You are currently viewing Anonyme la Voisine : Baise Risquée sur le Palier de l’Immeuble

Anonyme la Voisine : Baise Risquée sur le Palier de l’Immeuble

L’ascenseur s’arrête au cinquième avec un grincement familier. J’entends la porte du couloir claquer. Des pas lourds. C’est toi. Encore. Je suis sortie fumer une clope sur le palier, porte entrouverte. Mon cœur cogne déjà. Tu passes devant mon appart, sac poubelle à la main. Nos regards se croisent. Électrique. ‘Salut voisine’, murmures-tu, voix rauque. Je tire une dernière taffe, écrase le mégot sous mon talon. ‘T’es rentré tard, encore bu ?’ Tes yeux descendent sur mon décolleté, comme la première fois au bar. Tension palpable. Bruits d’en bas : le voisin du trois qui tousse, porte qui claque au rez-de-chaussée. On est seuls ici, mais pas vraiment. Tu t’approches.
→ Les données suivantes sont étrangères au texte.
-- ==== Sys2Proof/Machine/Startup.lean ====
section
/-! DEFINITION. Start-up: the steps of Table 15-1, firmware recovery, the merge of the defect list, the
training of the tiers, and the rack number (15_startup_and_defects.md R452 to R470; 13_memory_tiers.md
R423; 01_module_overview.md R17 to R20; 20_module_connector.md R568, R573). -/

namespace Sys2Proof.Machine

/-! ### CAP_START -/

def State.stepNo (s : State) : Nat := s.fld .CAP_START CAP_START_STEP
def State.startCause (s : State) : Nat := s.fld .CAP_START CAP_START_CAUSE
def State.halted (s : State) : Bool := s.bit .CAP_START CAP_START_HALTED

def State.toStep (s : State) (k : Nat) : State := s.setFld .CAP_START CAP_START_STEP k
def State.setCause (s : State) (c : Nat) : State := s.setFld .CAP_START CAP_START_CAUSE c

/-- Start-up halts with a cause. -/
def State.halt (s : State) (c : Nat) : State := (s.setCause c).setBit .CAP_START CAP_START_HALTED true

/-- Step `k` of Table 15-1 is under way. -/
def State.inStep (s : State) (k : Nat) : Bool := s.boot.powered && s.stepNo == k && !s.halted

def causeDescriptor : Nat := 1
def causeKeys : Nat := 2
def causeFirmware : Nat := 3
def causeRejected : Nat := 4
def causeLists : Nat := 5
def causeSwitch : Nat := 6
def causeStraps : Nat := 7
def causeRack : Nat := 8
def causeLock : Nat := 9

/-! ### Power good and the boot ROM: steps 1 and 2 (R452 to R458) -/

/-- POWER_GOOD: the straps are sampled, and the module runs its sequence from step 1 into step 2. A module
held off by EPO_N or a thermal trip does not start. -/
def execPowerGood (volts ms : Nat) (tray : BitVec 5) (slot : BitVec 3) (s : State) : Res :=
  let t : State :=
    { s with
      boot :=
        { s.boot with
          powered := true, tray := tray, slot := slot, i3cOn := true
          startCount := if s.boot.startCount = 0xFFFF then 0xFFFF else s.boot.startCount + 1 }
      power := { s.power with leaseAt := s.now }
      beat := { s.beat with lastEdge := s.now } }
  let u := ((t.setFld .CAP_POSITION CAP_POSITION_TRAY_ID tray.toNat).setFld .CAP_POSITION
    CAP_POSITION_SLOT_ID slot.toNat).toStep 2
  let v := if s.boot.shedHigh then u
    else (u.setBit .PWR_STATUS PWR_STATUS_SHED true).setBit .PWR_EVENTS PWR_EVENTS_SHED_SEEN true
  whenOk (!s.boot.powered && s.boot.epoHigh && !s.boot.tripped && decide (4000 < volts) && decide (10 ≤ ms)) s
    ({ v with
      power := { v.power with lastLimit := v.powerLimit, peak := v.powerLimit, slopeFrom := v.powerLimit } }.setFld .PWR_STATUS PWR_STATUS_LIMIT
      v.powerLimit)

/-- The host link stands: four modules at 32 GT/s, with CXL.io, CXL.cache and CXL.mem
(01_module_overview.md). -/
def hostLinkUp : Word := BitVec.ofNat 64 (15 * 2 ^ 48 + 32 * 2 ^ 32 + 7)

/-- CAP_UNITS and VARIANT when the descriptor has not been verified: they are not promised (R5, R455). -/
def State.unpromised (s : State) : State :=
  let f := s.takeFree
  let g := f.2.takeFree
  (g.2.setReg .CAP_UNITS (BitVec.ofNat 64 f.1)).setFld .CAP_ID CAP_ID_VARIANT g.1

/-- BAR0 answers from now on. -/
def State.openBar (s : State) (descriptorOk : Bool) : State :=
  { s with boot := { s.boot with bar0 := true, descriptorOk := descriptorOk } }.setReg .HOSTIF_LINK hostLinkUp

/-- The firmware starts. -/
def State.startFirmware (s : State) (digest : List Byte) : State :=
  ({ s with keeper := { s.keeper with fwDigest := digest } }.setCause 0).toStep 3

/-- The digest of the image in flash (R457): `made` is that of the image it was made with. -/
def State.imageDigest (s : State) (made : List Byte) : List Byte :=
  match s.boot.flashImage with
  | some image => Config.sha512 image
  | none => made

/-- The check of the firmware image: it verifies only if flash holds it. -/
def State.checkImageInFlash (s : State) (firmwareOk : Bool) (fwDigest : List Byte) : State :=
  if !firmwareOk || s.boot.imageBad then s.setCause causeFirmware else s.startFirmware (s.imageDigest fwDigest)

/-- KEEPER_BOOT: the keys and the module descriptor have been checked, and BAR0 answers, with STEP 2 (R455); given again,
the firmware image has been checked (DESIGN CHOICE, log entry 228). -/
def execKeeperBoot (keysOk descriptorOk firmwareOk : Bool) (fwDigest : List Byte) (s : State) : Res :=
  whenOk (s.inStep 2 && (!s.boot.bar0 || s.startCause == 0)) s
    (if s.boot.bar0 then s.checkImageInFlash firmwareOk fwDigest
     else if !keysOk then (s.openBar false).unpromised.halt causeKeys
     else if !descriptorOk then (s.openBar false).unpromised.halt causeDescriptor
     else s.openBar true)

/-- The boot ROM waits for a recovery image. -/
def State.awaitsImage (s : State) : Bool :=
  s.inStep 2 && (s.startCause == causeFirmware || s.startCause == causeRejected)

/-- A write of CAP_RECOVERY: with GO it has the image fetched, or is ignored and counted (R458). -/
def State.wrRecovery (v live : Word) (s : State) : State :=
  let t := s.plainWrite .CAP_RECOVERY v live
  if writesOne v live CAP_RECOVERY_GO then
    if s.awaitsImage then { t with boot := { t.boot with recovering := true } } else s.countAt .CAP_RECOVERY
  else t

/-- CAP_RECOVERY_GO: a write of CAP_RECOVERY; `value` carries GO. -/
def execCapRecoveryGo (who : Requester) (value : Word) (s : State) : Res :=
  .next (s.onWord who .CAP_RECOVERY (State.wrRecovery value wholeWrite))

/-- 4 KiB to 16 MiB. -/
def imageSizeOk (size : Nat) : Bool := decide (4096 ≤ size) && decide (size ≤ 16777216)

/-- The image is written to flash in place of the failed one, or the write fails and flash holds none that verifies
(R457). -/
def State.writeFlash (s : State) (image : List Byte) (ok : Bool) : State :=
  { s with boot := { s.boot with imageBad := !ok, flashImage := if ok then some image else s.boot.flashImage } }

/-- RECOVERY_IMAGE_CHECK: the image at ADDR, of the size its header gives. An image whose write to flash
fails still runs, and the next start-up recovers again (R457). -/
def execRecoveryImageCheck (size : Nat) (signatureOk flashOk : Bool) (s : State) : Res :=
  let image := s.hostRead (4096 * s.fld .CAP_RECOVERY CAP_RECOVERY_ADDR) size
  let t : State := { s with boot := { s.boot with recovering := false } }
  whenOk (s.awaitsImage && s.boot.recovering) s
    (if signatureOk && imageSizeOk size then
      ((t.writeFlash image flashOk).setBit .CAP_START CAP_START_RECOVERED true).startFirmware (Config.sha512 image)
     else t.setCause causeRejected)

/-! ### Steps 3 and 4: stacks and known-answer tests (R459, R460) -/

/-- STACKS_OUT_OF_RESET. -/
def execStacksOutOfReset (s : State) : Res :=
  whenOk (s.inStep 3) s
    ((s.presentStacks.foldl (fun t n => t.modStack n (fun k => { k with up := true })) s).toStep 4)

/-- Drawers, program stores, accumulator tiles and runtime SRAM of a stack read as zero. -/
def Stack.zeroed (k : Stack) : Stack :=
  { k with
    drawer := [], drawerBad := [], drawerSoft := [], sram := []
    benches := k.benches.map (fun p =>
      (p.1, { p.2 with prog := [], bundles := 0, ctxs := p.2.ctxs.map (fun q => (q.1, { q.2 with tile := [] })) })) }

/-- The units that step 4 tests; the accumulate units are tested in step 6. -/
def testedEarly (u : UnitId) : Bool := u.kind != kindAccum

/-- KNOWN_ANSWER_TESTS_DONE. -/
def execKnownAnswerTestsDone (failed : List UnitId) (switchFailed : Bool) (s : State) : Res :=
  let t := s.presentStacks.foldl (fun t n => t.modStack n Stack.zeroed) s
  whenOk (s.inStep 4) s
    (if switchFailed then t.halt causeSwitch
     else
      ({ t with boot := { t.boot with katFailed := failed.filter (fun u => s.unitExists u && testedEarly u) } }).toStep
        5)

/-! ### Step 5: the merge (R158, R462, R465, R468) -/

/-- Ascending order of kind, stack and index. -/
def unitBefore (a b : UnitId) : Bool :=
  decide (a.kind.toNat < b.kind.toNat)
    || (a.kind == b.kind && (decide (a.stack < b.stack) || (a.stack == b.stack && decide (a.index ≤ b.index))))

def insertUnit (u : UnitId) : List UnitId → List UnitId
  | [] => [u]
  | x :: t => if unitBefore u x then u :: x :: t else x :: insertUnit u t

def sortUnits (l : List UnitId) : List UnitId := l.foldr insertUnit []

/-- The bypass column of a row (R158). -/
def State.bypassFor (s : State) (n y : Nat) : Nat :=
  ((List.range 21).find? (fun x => s.unitFailed kindBench n (22 * y + x))).getD 21

def State.setBypasses (s : State) (n : Nat) : State :=
  (List.range 16).foldl (fun t y =>
    t.setFld (.BCH_ROW_MAP n y) BCH_ROW_MAP_BYPASS (s.bypassFor n y)) s

/-- The kinds that make stack `n` failed. -/
def State.breakingKinds (s : State) (n : Nat) : List (BitVec 4) :=
  [kindAbutment, kindAccum] ++ [(kindWalker, 16), (kindDma, 16), (kindCore, 8)].filterMap (fun p =>
    if s.allFailed p.1 n p.2 then some p.1 else none)

/-- An entry of the list that makes a stack failed. -/
def State.breakingEntry (s : State) (n : Nat) : Option Word :=
  s.allEntries.find? (fun e => bitsOf e.toNat 55 53 == n
    && (s.breakingKinds n).any (fun k => entryKind e == k.toNat))

/-- A stack becomes failed during start-up; the notice names an entry that made it so, or a free value
where no entry did (R462, R463). -/
def State.failEarly (s : State) (n : Nat) (e : Option Word) : State :=
  match e with
  | some w => (s.failStack n).tellUnit n w
  | none =>
    let f := s.takeFree
    (f.2.failStack n).tellUnit n (BitVec.ofNat 64 f.1)

/-- Mark the stacks that the list makes failed. -/
def State.failBroken (s : State) : State :=
  s.presentStacks.foldl (fun t n =>
    if !t.stackFailed n && t.stackBroken n then t.failEarly n (t.breakingEntry n) else t) s

/-- The copy of the list that is used, which the other is rewritten from: the first where it passes its check (R468). -/
def State.useCopy (s : State) (copyA : Bool) : State :=
  let l := if copyA then s.boot.defects else s.boot.secondCopy
  { s with boot := { s.boot with defects := l, secondCopy := l } }

/-- DEFECT_MERGE_DONE: `copyA` and `copyB` say whether each copy of the list passes its check. -/
def execDefectMergeDone (copyA copyB : Bool) (s : State) : Res :=
  let added := (sortUnits s.boot.katFailed).foldl (fun t u =>
    t.addEntry (unitEntry u causeKat s.boot.startCount)) (s.useCopy copyA)
  let mapped := added.presentStacks.foldl (fun t n => t.setBypasses n) added
  let t : State := { mapped with boot := { mapped.boot with merged := true, katFailed := [] } }
  whenOk (s.inStep 5) s
    (if !copyA && !copyB then s.halt causeLists else t.failBroken.toStep 6)

/-! ### Step 6: the tiers (13_memory_tiers.md R423; R467) -/

def hardBit : Word := 0x80000

def entryHard (e : Word) : Bool := e.getLsbD 19

/-- The bank of a row's entry: stack, tier, position, channel and bank. -/
def entryBank (e : Word) : Nat := bitsOf e.toNat 55 39

/-- Hard repairs that a bank can hold. -/
def bankRepairs (e : Word) : Nat := if bitOf e.toNat 52 then 2 else 4

def entryRow (e : Word) : RowId :=
  { stack := bitsOf e.toNat 55 53, far := bitOf e.toNat 52, position := bitOf e.toNat 51,
    channel := BitVec.ofNat 6 (bitsOf e.toNat 50 45), bank := BitVec.ofNat 6 (bitsOf e.toNat 44 39),
    row := BitVec.ofNat 19 (bitsOf e.toNat 38 20) }

/-- MEM_ERROR kind 3 and its notice: the line that they name is a free value. -/
def State.noRepair (s : State) (e : Word) : State :=
  let r := entryRow e
  let off := (s.takeFree.1 % 2 ^ 41) * lineSize
  (s.rowError r [] 3).notice 11 r.stack
    (le4 (memDetail r.far 3 (boolNat r.position) r.channel.toNat) ++ le8 off)

/-- Hard-repair entry `i` of the list if it is a row that needs it. -/
def State.hardRepair (s : State) (i : Nat) : State :=
  let l := s.boot.defects
  let e := nth 0 l i
  let used := (l.filter (fun x => entryKind x == 8 && entryHard x && entryBank x == entryBank e)).length
  if entryKind e ≠ 8 ∨ entryHard e = true ∨ s.stackUp (entryRow e).stack = false then s
  else if used < bankRepairs e then
    let l := l.set i (e ||| hardBit)
    { s with boot := { s.boot with defects := l, secondCopy := l } }
  else s.noRepair e
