/-- A control flit: not numbered and not kept; the count of R431 takes it as a flit of its own (log entry 196). It
carries the next message to the far end, if there is one. -/
def State.controlFlit (s : State) (p : Nat) : State :=
  let c := s.takeCredit p
  let y := c.2.2.port p
  let t := c.2.2.modPort p (fun z => { z with txCount := z.txCount + 1, msgs := z.msgs.drop 1 })
  let u := match y.msgs with
    | [] => t
    | m :: _ => t.emit (.link p m)
  u.emit (.control p y.rxSeq y.nak c.1 c.2.1
    (flitWire y.txKey y.txCount (flitHeader 1 0 y.rxSeq y.nak false 0 0x1FF c.1 c.2.1)
      ((y.msgs.head?.map Config.linkMessage).getD [])))

/-- The moments at which every unacknowledged flit goes again (R434). -/
def State.replayDue (s : State) (p : Nat) : Bool :=
  let x := s.port p
  !x.replay.isEmpty && (x.farNak || decide (x.ackAt + 10 * ticksPerUs ≤ s.now))

/-- FLIT_SEND: one flit slot. A replay comes first. -/
def execFlitSend (port : Nat) (s : State) : Res :=
  let room := decide ((s.port port).replay.length < replayFlits)
  let x := packFlit port packFuel ⟨s, 0, [], 0x1FF, [], false⟩
  onPort port (whenOk (s.portState port == portUp && !s.replayDue port) s
    (if room && (x.bytes != 0 || x.ended) then s.dataFlit port x else s.controlFlit port))

/-- A flit goes again with the bytes of its first sending. -/
def TxFlit.again (t : TxFlit) : TxFlit := { t with sends := t.sends + 1 }

/-- REPLAY. A flit that has been sent 8 times takes the port down. -/
def execReplay (port : Nat) (s : State) : Res :=
  let x := s.port port
  let l := x.replay.map TxFlit.again
  onPort port (whenOk (s.portState port == portUp && s.replayDue port) s
    (if x.replay.any (fun t => decide (8 ≤ t.sends)) then s.portDown port reasonReplay
     else
      l.foldl (fun u t => u.emit (.flit port t))
        ((s.satFld (.PORT_ERR port) PORT_ERR_REPLAYS 1).modPort port (fun y =>
          { y with replay := l, farNak := false, ackAt := s.now }))))

/-! ### Receiving (R433, R435) -/

/-- What ack names leaves the replay buffer. -/
def Port.acked (x : Port) (ack : BitVec 12) (now : Nat) : Port :=
  match x.replay.findIdx? (fun t => t.seq == ack) with
  | some i => { x with replay := x.replay.drop (i + 1), ackAt := now }
  | none => x

/-- ack, nak and credits of a flit that has been accepted. -/
def State.takeHeader (s : State) (p : Nat) (f : Flit) : State :=
  s.modPort p (fun x =>
    let y := x.acked f.ack s.now
    { y with
      farNak := f.nak
      credit := if f.creditClass.toNat < 9 then
          Tab.modify 0 y.credit f.creditClass.toNat (fun c => c + f.credits.toNat)
        else y.credit })

/-- More bytes of what is under way on a port, as far as they go. -/
def State.takeRest (s : State) (p room : Nat) : State :=
  match (s.port p).rxItem with
  | none => s
  | some x => s.fillItem p x (s.port p).rxLeft (Nat.min room (s.port p).rxLeft)

/-- The byte stream of a payload: the rest of what is under way, then what begins in it, cut by its own length (R430). -/
def State.takeStream (s : State) (p : Nat) (f : Flit) : State :=
  let left := (s.port p).rxLeft
  let room := f.fill.toNat
  State.beginItems (if left ≤ room then f.items else []) (s.takeRest p room) p (room - left)
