/-- An access of a core that executes instructions. -/
def State.coreDo (s : State) (n c : Nat) (op : CoreOp) (a bytes : Nat) (v cmp : Word) : State :=
  match coreWhere a bytes with
  | .sram x => s.coreSram n op x bytes v cmp
  | .regs o => s.coreRegs n c op o bytes v cmp
  | .beat x =>
    match op with
    | .load => s.emit (.coreData (coreWord (((le8 s.coreTime.toNat).drop x).take bytes)))
    | .store | .amo _ => s.coreViolation n op
  | .node off => s.coreNode n ⟨c, op, off, bytes, v, cmp⟩
  | .nothing => s.coreViolation n op

/-- CORE_ACCESS. -/
def execCoreAccess (stack core : Nat) (op : CoreOp) (addr bytes : Nat) (value compare : Word) (s : State) : Res :=
  if stack < 8 ∧ core < 8 then
    whenOk (s.coreActive stack core && decide (0 < bytes) && decide (bytes ≤ 8)) s
      (s.coreDo stack core op addr bytes value compare)
  else noUnit

end Sys2Proof.Machine
end

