-- ==== Sys2Proof/Machine/Dispatch.lean ====
section
/-! DEFINITION. One arm for each command of spec/opcode_table.json: its meaning. -/

namespace Sys2Proof.Machine

open Sys2Proof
Odeur d’alcool et de sueur. ‘J’ai pensé à toi.’ Ma chatte palpite. Je recule, pousse la porte. ‘Entre vite. Faut pas qu’on nous voie.’ Tu franchis le seuil. Porte claque doucement. Verrou tourné. Adrénaline pure.

À peine à l’intérieur, tes mains sur mes hanches. Tu me plaques contre le mur du couloir. ‘T’es bonne comme ça, sans chichis.’ Je gémis bas, étouffe le son contre ton épaule. ‘Chut, les murs sont fins.’ Ta bouche sur mon cou, mordille. Je défais ta ceinture, d’un geste sec. Ta queue jaillit, dure, veinée. ‘Putain, t’es prête.’ Mes doigts l’enserrent, pompant fort. Tu grognes : ‘Suce-moi, madame.’ Je m’agenouille, couloir étroit, lumière crue du néon. Ta bite en bouche, sel et chaleur. Tu empoignes mes cheveux. ‘Plus profond.’ Je bave, gorge pleine, bruits de succion étouffés. Quelqu’un passe dans le couloir dehors. Pas hésitants. On s’immobilise. Tension décuple le désir. L’ascenseur bourdonne à l’étage. On reprend, frénétique. Tu me relèves, arraches mon legging. ‘À quatre pattes, là, sur le carrelage.’ Je m’exécute, cul offert. Vue par la fenêtre : lumières du quartier, voitures qui klaxonnent. Tu craches sur ma fente, entres d’un coup. Brutal. ‘T’es trempée, salope de voisine.’ Je mords mon poing pour ne pas hurler. Coups de reins violents, claques de peau contre peau. ‘Plus fort, mais tais-toi.’ Tes mains malaxent mes seins lourds, pincements aux tétons. Je jouis vite, spasmes violents, jus qui coule sur mes cuisses. ‘C’est ça, serre-moi.’ Tu accélères, grognes bas : ‘Je vais te remplir.’ Éjac faciale ? Non, tu te retires, gicles sur mes fesses. Chaud, épais. On halète, corps collés.

L’Approche : Tension sur le Palier

Tu te rhabilles en premier. ‘Incroyable, comme la dernière fois.’ Je souris, encore tremblante. ‘File, avant que le vieux du six sorte son chien.’ Tu ouvres la porte, vérifies le couloir. Vide. Tu disparais. Je ferme, nue, peau brûlante. Odeur de sexe imprègne l’air. Je traverse mon appart pieds nus, jambes flageolantes. Douche rapide, eau qui lave le sperme séché. Peignoir sur corps endolori. Chat qui miaule, indifférent. Dehors, bruit de poubelles vidées. Je suis redevenue Anonyme. La voisine tranquille qui dit bonjour poliment. Personne ne sait. Mon secret palpite encore entre mes cuisses. Frisson du risque. À quelques mètres, chez toi. Demain, peut-être, on se croisera à nouveau. L’ascenseur nous trahira pas.